Capital murder is defined in the 1964 Act as meaning the murder of a member of the Garda Síochána or the Prison Service acting in the course of his duty. It includes also murder done in the course of furtherance of certain offences under the Offences against the State Act, 1939, or in the course or furtherance of the activities of an unlawful organisation, or the murder of a member of Government or diplomatic officer of a foreign state.
The last execution carried out in the State was in 1954. In the period since the enactment of the 1964 Act 11 persons have been convicted of capital murder, although in the case of two of them the convictions were quashed on appeal and convictions of "ordinary murder" substituted. In the case of the other nine persons who were sentenced to death for the murder of members of the Garda Síochána the sentence was commuted by the President to imprisonment for 40 years. Effectively, therefore, the death penalty has all but been abolished and what we are engaged on here in this Bill is giving formal recognition to that fact.

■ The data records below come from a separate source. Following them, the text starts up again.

-- ==== Sys2Proof/Laws/KeepsOfFinal.lean ====
section
/-! SUPPORT. What the operations of Final keep. -/

namespace Sys2Proof.Machine

theorem completeCmd_keeps {s0 : State} {a0 a1 a2} (h2 : Keeps s0 a2) :
    OptP (fun x0 => Keeps s0 x0) (completeCmd a0 a1 a2) := by
  unfold completeCmd
  repeat' first
    | with_reducible intro _ | with_reducible assumption | with_reducible apply completeApply_keeps
    | with_reducible apply completeAudit_keeps | with_reducible apply completeCommit_keeps
    | with_reducible apply completeCompare_keeps | with_reducible apply completeExport_keeps
    | with_reducible apply completeHalt_keeps | with_reducible apply completeImport_keeps
    | with_reducible apply completeInput_keeps | with_reducible apply completeLoad_keeps
    | with_reducible apply completeOverlay_keeps | with_reducible apply completePeek_keeps
    | with_reducible apply completePrepare_keeps | with_reducible apply completeReset_keeps
    | with_reducible apply completeReturn_keeps | with_reducible apply completeSnap_keeps
    | with_reducible apply completeStage_keeps | with_reducible apply completeStart_keeps
    | with_reducible apply completeStop_keeps | with_reducible apply completeTeardown_keeps
    | with_reducible apply completeTgen_keeps | with_reducible apply completeUnload_keeps
    | with_reducible exact OptP.of_none | with_reducible apply OptP.of_some | split
    | with_reducible refine OptP.get ?_ (by assumption) | with_reducible exact OptP.get (by assumption) rfl

theorem pendingComplete_keeps {s0 : State} {a0 a1 a2} (h2 : Keeps s0 a2) :
    OptP (fun x0 => Keeps s0 x0) (pendingComplete a0 a1 a2) := by
  unfold pendingComplete
  repeat' first
    | with_reducible intro _ | with_reducible assumption | with_reducible apply completeCmd_keeps
    | with_reducible exact OptP.of_none | with_reducible apply OptP.of_some | split
    | with_reducible refine OptP.get ?_ (by assumption) | with_reducible exact OptP.get (by assumption) rfl

theorem execPendingCommandComplete_keeps {s0 : State} {a0 a1 a2} (h2 : Keeps s0 a2) :
    OutK s0 (execPendingCommandComplete a0 a1 a2) := by
  unfold execPendingCommandComplete
  repeat' first
    | with_reducible intro _ | with_reducible assumption | with_reducible apply pendingComplete_keeps
    | with_reducible apply attempt_keeps | with_reducible exact OptP.of_none | with_reducible apply OptP.of_some
    | with_reducible apply OutK.next

end Sys2Proof.Machine
end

While it has remained on our Statute Book as the mandatory penalty for treason and capital murder since 1964 it has never since been carried out. Even those who might still claim that the death penalty has a particular deterrent value — and I am not one of them — would have to accept that there is little point in retaining it as a paper provision which no one really believes will be put into effect.

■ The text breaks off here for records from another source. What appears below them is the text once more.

-- ==== Sys2Proof/Laws/KeepsOfTick.lean ====
section
/-! SUPPORT. What the operations of Tick keep. -/

namespace Sys2Proof.Machine

theorem State.endRun_keeps {s0 : State} {a0 a1} (h0 : Keeps s0 a0) : Keeps s0 (State.endRun a0 a1) := by
  unfold State.endRun
  extract_lets x g
  split
  · exact h0
  · have k : Keeps { a0 with gc := g - 1 } (({ a0 with gc := g - 1 } : State).traceEng a1 4 (natLe 1 x.idleCode ++ natLe 4 x.idleRun)) :=
      State.traceEng_keeps (Keeps.refl _)
    refine h0.trans ⟨fun w => ?_, k.pending, k.order, k.free, k.out, Nat.le_refl _⟩
    have f := k.form ⟨w.mem, w.poison, w.cfg, w.mbx, w.doms, w.parts⟩
    exact ⟨f.mem, f.poison, f.cfg, f.mbx, f.doms, f.parts⟩

theorem State.countCycles_keeps {s0 : State} {a0 a1} (h0 : Keeps s0 a0) :
    Keeps s0 (State.countCycles a0 a1) := by
  unfold State.countCycles
  repeat' first
    | with_reducible intro _ | with_reducible assumption | with_reducible apply State.bumpCtr_keeps
    | with_reducible apply State.endRun_keeps | with_reducible apply State.setCfgF_keeps
    | with_reducible apply State.setStream_keeps | with_reducible exact OptP.of_none | with_reducible apply OptP.of_some
    | with_reducible apply OptP.getD
    | (extract_lets +onlyGivenNames x; first | (have hx : Keeps s0 x := ?_; clear_value x; rotate_left; subst x; rotate_right) | clear_value x | subst x)
    | split

theorem State.runFlight_keeps {s0 : State} {a0 a1} (h0 : Keeps s0 a0) :
    Keeps s0 (State.runFlight a0 a1) := by
  unfold State.runFlight
  repeat' first
    | with_reducible intro _ | with_reducible assumption | with_reducible apply State.setStream_keeps
    | with_reducible exact OptP.of_none | with_reducible apply OptP.of_some
    | (extract_lets +onlyGivenNames x; first | (have hx : Keeps s0 x := ?_; clear_value x; rotate_left; subst x; rotate_right) | clear_value x | subst x)
    | split

theorem State.tickStream_keeps {s0 : State} {a0 a1} (h0 : Keeps s0 a0) :
    Keeps s0 (State.tickStream a0 a1) := by
  unfold State.tickStream
  repeat' first
    | with_reducible intro _ | with_reducible assumption | with_reducible apply State.bumpCtr_keeps
    | with_reducible apply State.countCycles_keeps | with_reducible apply State.runFlight_keeps
    | with_reducible exact OptP.of_none | with_reducible apply OptP.of_some | split

theorem State.tickWear_keeps {s0 : State} {a0} (h0 : Keeps s0 a0) :
    Keeps s0 (State.tickWear a0) := by
  unfold State.tickWear
  repeat' first
    | with_reducible intro _ | with_reducible assumption | with_reducible exact OptP.of_none
    | with_reducible apply OptP.of_some | with_reducible apply Keeps.foldl | with_reducible apply Keeps.foldl1
    | with_reducible apply Keeps.foldl2
    | (extract_lets +onlyGivenNames x; first | (have hx : Keeps s0 x := ?_; clear_value x; rotate_left; subst x; rotate_right) | clear_value x | subst x)
    | with_reducible apply Keeps.lit

theorem State.tick_keeps {s0 : State} {a0} (h0 : Keeps s0 a0) :
    Keeps s0 (State.tick a0) := by
  unfold State.tick
  repeat' first
    | with_reducible intro _ | with_reducible assumption | with_reducible apply State.serveUnknown_keeps
    | with_reducible apply State.tickStream_keeps | with_reducible apply State.tickWear_keeps
    | with_reducible exact OptP.of_none | with_reducible apply OptP.of_some | with_reducible apply Keeps.foldl
    | with_reducible apply Keeps.foldl1 | with_reducible apply Keeps.foldl2
    | (extract_lets +onlyGivenNames x; first | (have hx : Keeps s0 x := ?_; clear_value x; rotate_left; subst x; rotate_right) | clear_value x | subst x)
    | split | with_reducible apply Keeps.litAll | with_reducible exact id | exact Nat.le_refl _
    | exact Nat.le_add_right _ _ | exact tblWf_filter (by assumption) _ | exact List.Pairwise.filter _ (by assumption)
    | rfl

end Sys2Proof.Machine
end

This question of whether the death penalty has, in fact, a unique deterrent value has been examined and debated in many jurisdictions down the years and, to my knowledge, no substantive evidence has been adduced to support the contention that it does have such a value. In this regard we can look to our own experience. We abolished the death penalty for "ordinary" murder in 1964 and, despite some expressions of foreboding at the time, this did not lead to any discernible increase in the murder rate. On the other hand, despite the retention of the death penalty for capital offences there has, most regrettably, been an appalling increase in the rate of murderous attacks on gardaí, largely related to the growth of subversive crime since the late 1960s.

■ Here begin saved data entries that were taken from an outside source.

-- ==== Sys2Proof/Tests/Slice0.lean ====
section
/-! SUPPORT. Small tests of the model: ill-formed commands that the check refuses, and values taken from the spec. -/

namespace Sys2Proof.Tests

set_option Elab.async false
open Sys2Proof.Machine

-- Ill-formed commands, one for each check

def bytesOf (n : Nat) : List Byte := List.replicate n 0
theorem bytesOf_length (n : Nat) : (bytesOf n).length = n := List.length_replicate
theorem test_illFormed_message : WellFormed (.xmsgCount 0 0 ⟨0, bytesOf 1048576, 0, 0⟩) = false := by
  simp only [WellFormed, Msg.wellFormed, bytesOf_length]; decide
theorem test_wellFormed_message : WellFormed (.cmsgData 0 ⟨0, bytesOf 1048575, 0, 0⟩) = true := by
  simp only [WellFormed, Msg.wellFormed, bytesOf_length]; decide
theorem test_illFormed_frame : WellFormed (.store 0 ⟨0, bytesOf 4097⟩) = false := by
  simp only [WellFormed, Frame.wellFormed, bytesOf_length]; decide
theorem test_wellFormed_frame : WellFormed (.store 0 ⟨0, bytesOf 4096⟩) = true := by
  simp only [WellFormed, Frame.wellFormed, bytesOf_length]; decide
theorem test_illFormed_farLoad : WellFormed (.farCacheLoad xe0 1 (2 ^ 48) 8 0) = false := by decide
theorem test_illFormed_farLoadDst : WellFormed (.farCacheLoad xe0 1 0 8 (2 ^ 48)) = false := by decide
theorem test_illFormed_farLoadEmpty : WellFormed (.farCacheLoad xe0 1 0 0 0) = false := by decide
theorem test_illFormed_apertureWrite : WellFormed (.bar2Access .pf 0 3 (some [1, 2])) = false := by decide
theorem test_illFormed_mbxWrite : WellFormed (.registerWrite (.mbx .pf 12) 0) = false := by decide
theorem test_illFormed_bar4Write : WellFormed (.registerWrite (.bar4 0 1) 0) = false := by decide
theorem test_illFormed_cfgWrite : WellFormed (.registerWrite (.cfg 4) 0) = false := by decide
theorem test_illFormed_cfgAddress : WellFormed (.registerWrite (.cfg (2 ^ 48)) 0) = false := by decide
theorem test_illFormed_setmwl : WellFormed (.setmwl 0 65536) = false := by decide
theorem test_illFormed_setmrl : WellFormed (.setmrl 1 65536) = false := by decide

/-- No row of the table has bits, so no word spells a command. -/
theorem test_noWords : decodeTableWord 512 0x20 = none := rfl

-- Engine programs (chapter 5)

/-- What a test asks of the next state. -/
def after (o : Host.Outcome State Fault Refusal) (p : State → Bool) : Bool := match nextOf o with
  | some t => p t
  | none => false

In the context of subversive crime we must also recognise that the use of the death penalty as an ultimate punishment or deterrent could well have a counterproductive effect. Experience has shown that the Provisional IRA and their ilk place so little value on human life in pursuit of their misbegotten campaign that even the lives of their own members are considered expendable where it can be turned to their advantage. Such people would be more likely to welcome the death penalty for the political capital they could make out of martyrdom than to be deterred by it.
Nonetheless, I believe that the continued existence of the death penalty on our Statute Book has served a purpose. It has served to symbolize our particular abhorrence of capital murder and our resolve to protect our gardaí and prison officers. I had to be concerned, therefore, in considering this Bill to ensure that a move now to abolish the death penalty would not give a wrong signal in this regard; that it could not be construed as a weakening of the Government's resolve to protect our gardaí and prison officers against would-be killers. To ensure that this will not happen I concluded that we must replace the death penalty with a penal section which will equally reflect our abhorrence of the crimes in question and which will continue to reflect the Government's determination to protect our gardaí and our prison officers.
I am pleased to say that in finally abolishing the death penalty Ireland will be joining the growing number of nations which have already done so. Within the European Community of Twelve only one other member state retains the death penalty on its Statute Book and I understand that in that case moves are afoot to abolish it. Both the Council of Europe and the United Nations have adopted instruments calling for the complete abolition of capital punishment and the way will now be open to us to become full participants in those agreements.
I am fully satisfied, as are the Government, that there is no longer a valid argument for retaining the death penalty and that the time is now right to eliminate it from our Statute Book. The favourable public reaction to this Bill and the welcome which it received from all parties in debate in Dáil Éireann confirm me in this view.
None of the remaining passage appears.